Keep the search result page response time under (an average of) 0,2 seconds.
Our goal is to reduce the response time to 0,1 seconds (on average).
This is a very important principle for us.
Read more about the users experience of response times.
http://www.useit.com/alertbox/response-times.html
All sources/systems are in one index.
We have 10 different systems/information sources indexed, 4 more will be added in the coming months which adds up to more than 1 million documents in total for the index .
One basic search GUI for all systems/sources that are indexed.
This is sometimes called “universal search”.
All informationtypes can have a different set of facets.
Our goal is to also use “federated search”, meaning that a search query is sent to more than one search function (=more than one index/database). For example, a search query is sent to our search engine and it’s index and at the same time is sent to a database for scientific articles.
Search results are then blended in one search result page.
A scope is a defined smaller part of the larger index, could be seen as a chapter in a book.
A scope can overlap another scope.
A scope can also consist of several smaller scopes.
Limit the recall by using scopes.
Allow the organisation to have their own scopes in the search index .
Allow a specific subject (e.i. “HR”) to have a scope.
Limit the site-search to the site’s scope.
Use filters/facets to:
narrow the search
increase precision
“navigate” the search results
Not all results are the same.
Treat the individual search results differently on the same search result page.
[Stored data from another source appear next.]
/-- `spec/44_group.md` R197, R198, R200, on values. ADDVAR of finite contents, with U1 = X1·Z2², S1 = Y1·Z2³, H = X2·Z1² − U1,
I = Y2·Z1³ − S1: for H ≠ 0 the chord formula X3 = I² − H³ − 2·U1·H², Y3 = (U1·H² − X3)·I − S1·H³, Z3 = Z1·Z2·H; for H = 0, I ≠ 0
infinity; for H = I = 0 the doubling. ADDGEVAR of finite contents (R199) is the same with Z2 = 1. ADDGE is that too, complete: P
for b infinite, b for P infinite. -/
def Obligations.AdditionIsTheChordFormula : Prop :=
  (∀ P Q : Gej, P.Wf → Q.Wf → P.Within8 → Q.Within8 → P.inf = false → Q.inf = false →
    ∀ U S H I : ZMod Const.p, U = P.x.mod * Q.z.mod ^ 2 → S = P.y.mod * Q.z.mod ^ 3 →
      H = Q.x.mod * P.z.mod ^ 2 - U → I = Q.y.mod * P.z.mod ^ 3 - S →
      (H ≠ 0 → ∃ R, gejAddVar P Q = .ok R ∧ R.inf = false ∧ R.x.mod = I ^ 2 - H ^ 3 - 2 * U * H ^ 2 ∧
        R.y.mod = (U * H ^ 2 - R.x.mod) * I - S * H ^ 3 ∧ R.z.mod = P.z.mod * Q.z.mod * H) ∧
      (H = 0 → I ≠ 0 → gejAddVar P Q = .ok Gej.infinity) ∧
      (H = 0 → I = 0 → gejAddVar P Q = gejDbl P)) ∧
  (∀ (P : Gej) (b : Ge), P.Wf → b.Wf → P.Within8 → b.Within8 → P.inf = false → b.inf = false →
    ∀ H I : ZMod Const.p, H = b.x.mod * P.z.mod ^ 2 - P.x.mod → I = b.y.mod * P.z.mod ^ 3 - P.y.mod →
      (H ≠ 0 → ∃ R, gejAddGeVar P b = .ok R ∧ R.inf = false ∧ R.x.mod = I ^ 2 - H ^ 3 - 2 * P.x.mod * H ^ 2 ∧
        R.y.mod = (P.x.mod * H ^ 2 - R.x.mod) * I - P.y.mod * H ^ 3 ∧ R.z.mod = P.z.mod * H) ∧
      (H = 0 → I ≠ 0 → gejAddGeVar P b = .ok Gej.infinity) ∧
      (H = 0 → I = 0 → gejAddGeVar P b = gejDbl P)) ∧
  (∀ (P : Gej) (b : Ge), P.Wf → b.Wf → P.Within8 → b.Within8 → ∃ R, gejAddGe P b = .ok R ∧
    (P.inf = true → b.inf = true → R.inf = true) ∧
    (P.inf = true → b.inf = false → R.inf = false ∧ R.x.mod = b.x.mod ∧ R.y.mod = b.y.mod ∧ R.z.mod = 1) ∧
    (P.inf = false → b.inf = true → R.inf = false ∧ R.x.mod = P.x.mod ∧ R.y.mod = P.y.mod ∧ R.z.mod = P.z.mod) ∧
    (P.inf = false → b.inf = false →
      ∀ H I : ZMod Const.p, H = b.x.mod * P.z.mod ^ 2 - P.x.mod → I = b.y.mod * P.z.mod ^ 3 - P.y.mod →
        (H ≠ 0 → R.inf = false ∧ R.x.mod = I ^ 2 - H ^ 3 - 2 * P.x.mod * H ^ 2 ∧
          R.y.mod = (P.x.mod * H ^ 2 - R.x.mod) * I - P.y.mod * H ^ 3 ∧ R.z.mod = P.z.mod * H) ∧
        (H = 0 → I ≠ 0 → R.inf = true) ∧
        (H = 0 → I = 0 → R.inf = false ∧ ∃ D, gejDbl P = .ok D ∧ R.x.mod = D.x.mod ∧ R.y.mod = D.y.mod ∧
          R.z.mod = D.z.mod)))

/-- `spec/43_inversion.md` R171, R172: a batch satisfies u·f + v·g = 2^62·f' and q·f + r·g = 2^62·g' exactly, f' is odd, and
the entries of its matrix are at most 2^62 in size. -/
def Obligations.DivstepBatchMatrix : Prop :=
  ∀ delta f g : Int, f % 2 = 1 →
    let b := divBatch delta f g
    b.u * f + b.v * g = 2 ^ 62 * b.f ∧ b.q * f + b.r * g = 2 ^ 62 * b.g ∧ b.f % 2 = 1 ∧
    |b.u| ≤ 2 ^ 62 ∧ |b.v| ≤ 2 ^ 62 ∧ |b.q| ≤ 2 ^ 62 ∧ |b.r| ≤ 2 ^ 62

/-- `spec/43_inversion.md` R173, R174, R179, R180: for an odd modulus, when the twelve batches have brought g to 0 and f to ±1,
INV_CT is the inverse; when INV_VAR stopped at g = 0 within twelve batches, INV_VAR = INV_CT; the inverse of 0 is 0. That
twelve batches always suffice is a fact the spec takes from general knowledge (log 13). `spec/70_reset_and_hazards.md` R330,
`spec/00_scope.md` R13: INV_CT always runs 12 batches of 62 divsteps and reads one correction constant, INV_VAR as many batches
as its count says. That the count is at most 12 for every operand is the model's bound on the loop (log 12, DEDUCED); the exact
records rest on what the model counts as an event (log 18). -/
def Obligations.InversionEngine : Prop :=
  (∀ x M : Nat, M % 2 = 1 → x < M →
    ((invBatches M 12 (invStart x M)).g = 0 →
      ((invBatches M 12 (invStart x M)).f = 1 ∨ (invBatches M 12 (invStart x M)).f = -1) →
      x * invCt x M % M = 1 % M) ∧
    ((invVarRun x M).1.g = 0 → invVar x M = invCt x M) ∧
    invCt 0 M = 0 ∧ invVar 0 M = 0) ∧
  (∀ x M : Nat,
    (traceOf fun dp => dp.invCt x M).events =
      (List.replicate 12 [Event.passes .batch 1, Event.passes .divstep 62]).flatten ++ [Event.correction M 12] ∧
    (traceOf fun dp => dp.invVar x M).events =
      (List.replicate (invVarRun x M).2 [Event.passes .batch 1, Event.passes .divstep 62]).flatten ++
        [Event.correction M (invVarRun x M).2] ∧
    1 ≤ (invVarRun x M).2 ∧ (invVarRun x M).2 ≤ 12)

/-- `spec/46_ecmult.md` R260: WNAF(k, w) recodes k: the digits sum to k; a nonzero digit is odd and at most 2^(w−1) − 1 in
size, and is followed by at least w − 1 zeros; the last digit is nonzero; there are at most bitlength(k) + 1 digits; the list
is empty for k = 0. -/
def Obligations.WnafRecodes : Prop :=
  ∀ k w : Nat, 2 ≤ w →
    (wnaf k w).foldr (fun d acc => d + 2 * acc) 0 = (k : Int) ∧
    (∀ d ∈ wnaf k w, d ≠ 0 → d % 2 = 1 ∧ |d| ≤ 2 ^ (w - 1) - 1) ∧
    (∀ i j, i < j → j < i + w → (wnaf k w).getD i 0 ≠ 0 → (wnaf k w).getD j 0 = 0) ∧
    (∀ d, (wnaf k w).getLast? = some d → d ≠ 0) ∧
    (wnaf k w).length ≤ Nat.size k + 1 ∧
    wnaf 0 w = []
end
Use Tiles to differentiate search results from different sources.
For example, an event is not shown the same way as a document.
Use key-matches to show a set first result, based on a given number of keywords.
Give everyone the possibility to:
access to basic search statistics
see all key-matches
suggest new key-matches
Allow users to give structured feedback.
This is done via a simple web form (that fetches a little information about the users operating system, web browser, IP-address etc in order to help with support issues and troubleshooting)
We get feedback, not a lot, but all the feedback so far has been useful. A few issues every week.
We always answer whoever has given us the feedback (if they filled out contact info).
This builds trust.
Typical feedback: A user can’t find a series of documents. We investigate, and address the problem. This is sometimes related to bugs, the relevancy model or the content itself that must be improved, eg. adding metadata, better headings etc. This often boils down to helping content editors and training them to do “the right thing”.